À la ligne (feuillets d’usine), ou la vie d’un ouvrier au Taps Scala

© Arnaud Bertereau

Mathieu Létuvé adapte À la ligne (feuillets d’usine), le quotidien douloureux et curieusement poétique d’un ouvrier, dont il est difficile de sortir indemne. 

« Quand j’ai lu ce livre paru aux Éditions La Table Ronde, en 2020, j’ai tout de suite eu un coup de coeur », explique le metteur en scène. Mathieu Létuvé retranscrit en solo la prose de l’écrivain Joseph Ponthus (1978-2021), décédé deux ans après la publication de son histoire – car il s’agit bien là de sa propre expérience. « Il nous immerge dans un environnement violent, d’abord dans le secteur des crustacés et ensuite dans la partie bouleversante des abattoirs », poursuit le comédien. « Il crée un espace mental, matérialisé par une boîte noire d’environ neuf mètres carrés, dans laquelle j’évolue, éclairée de l’intérieur par des lumières blanches. » Des bacs reposant sur des portants à roulettes permettent de construire et déconstruire les espaces, aidant le public à se projeter aléatoirement dans l’usine elle-même, le vestiaire et le domicile du narrateur, sobrement symbolisés par un banc et une chaise.

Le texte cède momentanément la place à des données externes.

-- ==== Sys2Proof/Decode.lean ====
section
/-! DEFINITION. The decoder of the command port (spec/30_encoding.md R72, R77 to R79), total over all
2^16 words, and the encoder. -/

namespace Sys2Proof

/-- The fields of a command word: `OP` = cmd[15:12], `RSV` = cmd[11:8], `DATA` = cmd[7:0] (R72). -/
def CmdFields.ofWord (w : CmdWord) : CmdFields :=
  ⟨w.extractLsb' 12 4, w.extractLsb' 8 4, w.extractLsb' 0 8⟩

/-- The command word with the given fields (R72). -/
def CmdFields.toWord (f : CmdFields) : CmdWord :=
  f.op.setWidth 16 <<< 12 ||| f.rsv.setWidth 16 <<< 8 ||| f.data.setWidth 16

/-- The opcodes of the opcode map (R77). -/
inductive Opcode where
  | nop | init | update | finalize
  deriving DecidableEq, Repr

/-- A row of the opcode map (R77): `op` is matched by `cmd` when `(cmd & mask) = pattern`. -/
structure OpcodeRow where
  op : Opcode
  pattern : CmdWord
  mask : CmdWord
  deriving DecidableEq, Repr

/-- The opcode map of R77, complete. -/
def opcodeMap : List OpcodeRow :=
  [ ⟨.nop, 0x0000, 0xFFFF⟩,
    ⟨.init, 0x1000, 0xFFFF⟩,
    ⟨.update, 0x2000, 0xFF00⟩,
    ⟨.finalize, 0x3000, 0xFFFF⟩ ]

/-- The row matches the word (R77). -/
def OpcodeRow.matches (r : OpcodeRow) (w : CmdWord) : Bool := (w &&& r.mask) == r.pattern

/-- The command of an opcode, with `DATA` as UPDATE's operand (R76). -/
def Opcode.toInstr (data : Byte) : Opcode → Instr
  | .nop => .nop
  | .init => .init
  | .update => .update data
  | .finalize => .finalize

/-- Which group of R79 an illegal word belongs to. DESIGN CHOICE
(notes/assumptions/13.md): the engine keeps no trace of it (R200). -/
def illegalReason (f : CmdFields) : Illegal :=
  if !f.opOk then .opcode else if !f.rsvOk then .reserved else .data

/-- The decoder: the command whose row matches, or the reason why none does (R77 to R79). -/
def decode (w : CmdWord) : Except Illegal Instr :=
  match opcodeMap.find? (·.matches w) with
  | some r => .ok (r.op.toInstr (CmdFields.ofWord w).data)
  | none => .error (illegalReason (CmdFields.ofWord w))

/-- The word of a command (R77): `0x0000`, `0x1000`, `0x2000 | b`, `0x3000`. -/
def encode : Instr → CmdWord
  | .nop => 0x0000
  | .init => 0x1000
  | .update b => 0x2000 ||| b.setWidth 16
  | .finalize => 0x3000

/-- The command word that a table row's bits give: the low `nbits` bits of `w`, bits above being 0. -/
def tableWord (nbits w : Nat) : CmdWord := BitVec.ofNat 16 (w % 2 ^ nbits)

/-- What the decoder reads from an instruction whose bits are `w`, numbered as the opcode table numbers
them. A command is always one 16-bit word (R70). -/
def decodeTableWord (nbits w : Nat) : Option Instr :=
  if nbits ≤ 16 then
    match decode (tableWord nbits w) with
    | .ok i => some i
    | .error _ => none
  else none

end Sys2Proof
end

Désireux d’incarner le plus fidèlement possible la réalité du monde du travail, Mathieu Létuvé n’hésite pas à le rendre frontal, anxiogène et éprouvant. 

© Arnaud Bertereau

« L’autre jour, à la pause, j’entends une ouvrière dire à un de ces collègues : Tu te rends compte : aujourd’hui, c’est tellement speed que j’ai même pas le temps de chanter », prononce-t-il, presque blasé, lors d’une réplique. « Je crois que c’est une des phrases les plus belles, les plus vraies et les plus dures qui aient jamais été dites sur la condition ouvrière », termine-t-il avec force. Des propos coup de poing amplifiés par des mouvements à la croisée du hip-hop, de la chorégraphie industrielle à la chaîne et d’effusion purement instinctive. « Parfois, pour certaines pièces, je travaille avec un danseur. Cette fois, je n’ai pas voulu trop styliser mes gestes, sans pour autant les rendre complètement réalistes. Le corps de l’ouvrier s’exprime dans un entre-deux. » Une poésie également traduite par l’univers electro du musicien Olivier Antoncic, dont les compositions sont performées en direct par Renaud Aubin. « Son style me parle et se marie parfaitement avec la dimension de l’usine. Mon écriture est aussi très cinématographique, nos créations sont donc assez puissantes, comme les bandes-son d’un film. » À l’image des brusques jeux de lumière, la musique marque toutes les étapes de transition entre les différents secteurs de l’atelier, telle une lente descente aux enfers. « La scène des abattoirs est d’une telle violence, que c’est toujours particulier pour moi », analyse Mathieu Létuvé. « On ne sort pas intact de la représentation, moi le premier. Pourtant, à travers toute cette souffrance, on s’en trouve renforcé. Cette dureté de l’épreuve est aussi une sorte d’acte de naissance », conclut-il.